=== Data excerpts ===

-- ==== Sys2Proof/Machine/State.lean ====
section
/-!
DEFINITION. The state of the part, block by block (00 "The part in outline"), as plain data; the
reasons a step can stop; and the state right after power-on (R167). Values the model names where the
spec gives none are in log 1 and log 2.
-/

namespace Sys2Proof.Machine

/-! ## Panel Link (10) -/

/-- The receiver (R169), with what it holds of a frame in progress. -/
inductive Receiver where
  /-- Hunting a start byte. -/
  | hunt
  /-- The header bytes taken so far: none, LEN, or LEN and TYPE. -/
  | header (got : List Byte)
  /-- LEN, TYPE and TAG are taken; the payload bytes so far. -/
  | payload (len type tag : Byte) (got : List Byte)
  /-- The payload is complete; the low CRC byte once it is taken. -/
  | crc (len type tag : Byte) (got : List Byte) (low : Option Byte)
  deriving DecidableEq, Repr

/-- The receive errors (R170) and OVERRUN (R171). -/
inductive LinkError where
  | gap | framing | length | crc | overrun
  deriving DecidableEq, Repr

/-- The five sticky link error flags (R170). -/
structure LinkFlags where
  gap : Bool
  framing : Bool
  length : Bool
  crc : Bool
  overrun : Bool
  deriving DecidableEq, Repr

/-- The report kinds in priority order (R176). -/
inductive ReportKind where
  | fault | state | opdone | head | color | load
  deriving DecidableEq, Repr

/-- What an outbound frame is: a reply, the reply of RST, a LINK_ERROR frame or a report. -/
inductive Purpose where
  | reply
  | rstReply
  | linkError
  | report (kind : ReportKind)
  deriving DecidableEq, Repr

/-- A frame on its way to LTX. -/
structure Outbound where
  frame : Frame
  purpose : Purpose
  deriving DecidableEq, Repr

/-- The Panel Link (R168 to R175). -/
structure Pl where
  /-- The line rate, from the straps (R168). -/
  rate : LineRate
  /-- The receiver (R169). -/
  rx : Receiver
  /-- LRX has stayed low since a recognised break (R174). -/
  lineLow : Bool
  /-- Held frames, oldest first (R171). -/
  slots : List Frame
  /-- The reply queue, oldest first (R172). -/
  replies : List Outbound
  /-- The frame being sent, or idle (R173). -/
  tx : Option Outbound
  /-- The link error flags (R170). -/
  errs : LinkFlags
  /-- RST is taken and its reset has not yet taken effect (R166). -/
  rstTaken : Bool
  /-- The part makes itself ready after power-on: READY is low (R167, R175). -/
  makingReady : Bool
  deriving DecidableEq, Repr

/-! ## Configuration (09) -/

/-- The machine configuration of one axis (R161). -/
structure AxisConfig where
  stepsPerUnit : Nat
  maxRate : Nat
  travelMin : Int
  travelMax : Int
  homeOffset : Int
  deriving DecidableEq, Repr

/-- The machine configuration (R161). -/
structure MachineConfig where
  headCount : Nat
  needleCount : Nat
  x : AxisConfig
  y : AxisConfig
  entryAngle : Nat
  trimAngle : Nat
  deriving DecidableEq, Repr

/-- The loose action setting (R163). -/
inductive LooseAction where
  | warn | stop
  deriving DecidableEq, Repr

/-- The isolation policy setting (R163). -/
inductive Policy where
  | stopAll | isolate
  deriving DecidableEq, Repr

/-- The settings record (R163). -/
structure Settings where
  hostSpeed : Nat
  mediumCap : Nat
  longCap : Nat
  jumpCap : Nat
  startSpeed : Nat
  settleCode : Nat
  breakFloor : Nat
  breakCount : Nat
  looseShort : Nat
  looseMedium : Nat
  looseLong : Nat
  looseCount : Nat
  looseAction : LooseAction
  warnThreshold : Nat
  bobbinLow : Nat
  retention : Nat
  pinLimit : Nat
  resumeMark : Nat
  loadMark : Nat
  policy : Policy
  isolationLimit : Nat
  selectorTimeout : Nat
  stallTime : Nat
  deriving DecidableEq, Repr

/-- The Configuration block: the lock, the machine configuration and the settings. -/
structure Cf where
  lock : Bool
  config : MachineConfig
  settings : Settings
  deriving DecidableEq, Repr

/-! ## Design Store (01) -/

/-- The six record kinds (00 "Terms"). -/
inductive RecordKind where
  | stitch | jump | trim | color | mark | endDesign
  deriving DecidableEq, Repr

/-- A stored record (R2); its index is its place in the store. `slot` is 0 where the kind has none. -/
structure StoredRecord where
  kind : RecordKind
  dx : Int
  dy : Int
  slot : Nat
  relAfter : Pos
  slotAfter : Option Nat
  deriving DecidableEq, Repr

/-- The design channel (R5). -/
inductive Channel where
  | closed | opened | stalled | finished
  deriving DecidableEq, Repr

/-- A rectangle: a hoop's field (R27), or the extents box (R21). -/
structure Rect where
  xMin : Int
  xMax : Int
  yMin : Int
  yMax : Int
  deriving DecidableEq, Repr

=== About this exercise ===
Write down the entire listing above verbatim.

=== Answer to this exercise ===
-- ==== Sys2Proof/Machine/State.lean ====
section
/-!
DEFINITION. The state of the part, block by block (00 "The part in outline"), as plain data; the
reasons a step can stop; and the state right after power-on (R167). Values the model names where the
spec gives none are in log 1 and log 2.
-/

namespace Sys2Proof.Machine

/-! ## Panel Link (10) -/

/-- The receiver (R169), with what it holds of a frame in progress. -/
inductive Receiver where
  /-- Hunting a start byte. -/
  | hunt
  /-- The header bytes taken so far: none, LEN, or LEN and TYPE. -/
  | header (got : List Byte)
  /-- LEN, TYPE and TAG are taken; the payload bytes so far. -/
  | payload (len type tag : Byte) (got : List Byte)
  /-- The payload is complete; the low CRC byte once it is taken. -/
  | crc (len type tag : Byte) (got : List Byte) (low : Option Byte)
  deriving DecidableEq, Repr

/-- The receive errors (R170) and OVERRUN (R171). -/
inductive LinkError where
  | gap | framing | length | crc | overrun
  deriving DecidableEq, Repr

/-- The five sticky link error flags (R170). -/
structure LinkFlags where
  gap : Bool
  framing : Bool
  length : Bool
  crc : Bool
  overrun : Bool
  deriving DecidableEq, Repr

/-- The report kinds in priority order (R176). -/
inductive ReportKind where
  | fault | state | opdone | head | color | load
  deriving DecidableEq, Repr

/-- What an outbound frame is: a reply, the reply of RST, a LINK_ERROR frame or a report. -/
inductive Purpose where
  | reply
  | rstReply
  | linkError
  | report (kind : ReportKind)
  deriving DecidableEq, Repr

/-- A frame on its way to LTX. -/
structure Outbound where
  frame : Frame
  purpose : Purpose
  deriving DecidableEq, Repr

/-- The Panel Link (R168 to R175). -/
structure Pl where
  /-- The line rate, from the straps (R168). -/
  rate : LineRate
  /-- The receiver (R169). -/
  rx : Receiver
  /-- LRX has stayed low since a recognised break (R174). -/
  lineLow : Bool
  /-- Held frames, oldest first (R171). -/
  slots : List Frame
  /-- The reply queue, oldest first (R172). -/
  replies : List Outbound
  /-- The frame being sent, or idle (R173). -/
  tx : Option Outbound
  /-- The link error flags (R170). -/
  errs : LinkFlags
  /-- RST is taken and its reset has not yet taken effect (R166). -/
  rstTaken : Bool
  /-- The part makes itself ready after power-on: READY is low (R167, R175). -/
  makingReady : Bool
  deriving DecidableEq, Repr

/-! ## Configuration (09) -/

/-- The machine configuration of one axis (R161). -/
structure AxisConfig where
  stepsPerUnit : Nat
  maxRate : Nat
  travelMin : Int
  travelMax : Int
  homeOffset : Int
  deriving DecidableEq, Repr

/-- The machine configuration (R161). -/
structure MachineConfig where
  headCount : Nat
  needleCount : Nat
  x : AxisConfig
  y : AxisConfig
  entryAngle : Nat
  trimAngle : Nat
  deriving DecidableEq, Repr

/-- The loose action setting (R163). -/
inductive LooseAction where
  | warn | stop
  deriving DecidableEq, Repr

/-- The isolation policy setting (R163). -/
inductive Policy where
  | stopAll | isolate
  deriving DecidableEq, Repr

/-- The settings record (R163). -/
structure Settings where
  hostSpeed : Nat
  mediumCap : Nat
  longCap : Nat
  jumpCap : Nat
  startSpeed : Nat
  settleCode : Nat
  breakFloor : Nat
  breakCount : Nat
  looseShort : Nat
  looseMedium : Nat
  looseLong : Nat
  looseCount : Nat
  looseAction : LooseAction
  warnThreshold : Nat
  bobbinLow : Nat
  retention : Nat
  pinLimit : Nat
  resumeMark : Nat
  loadMark : Nat
  policy : Policy
  isolationLimit : Nat
  selectorTimeout : Nat
  stallTime : Nat
  deriving DecidableEq, Repr

/-- The Configuration block: the lock, the machine configuration and the settings. -/
structure Cf where
  lock : Bool
  config : MachineConfig
  settings : Settings
  deriving DecidableEq, Repr

/-! ## Design Store (01) -/

/-- The six record kinds (00 "Terms"). -/
inductive RecordKind where
  | stitch | jump | trim | color | mark | endDesign
  deriving DecidableEq, Repr

/-- A stored record (R2); its index is its place in the store. `slot` is 0 where the kind has none. -/
structure StoredRecord where
  kind : RecordKind
  dx : Int
  dy : Int
  slot : Nat
  relAfter : Pos
  slotAfter : Option Nat
  deriving DecidableEq, Repr

/-- The design channel (R5). -/
inductive Channel where
  | closed | opened | stalled | finished
  deriving DecidableEq, Repr

/-- A rectangle: a hoop's field (R27), or the extents box (R21). -/
structure Rect where
  xMin : Int
  xMax : Int
  yMin : Int
  yMax : Int
  deriving DecidableEq, Repr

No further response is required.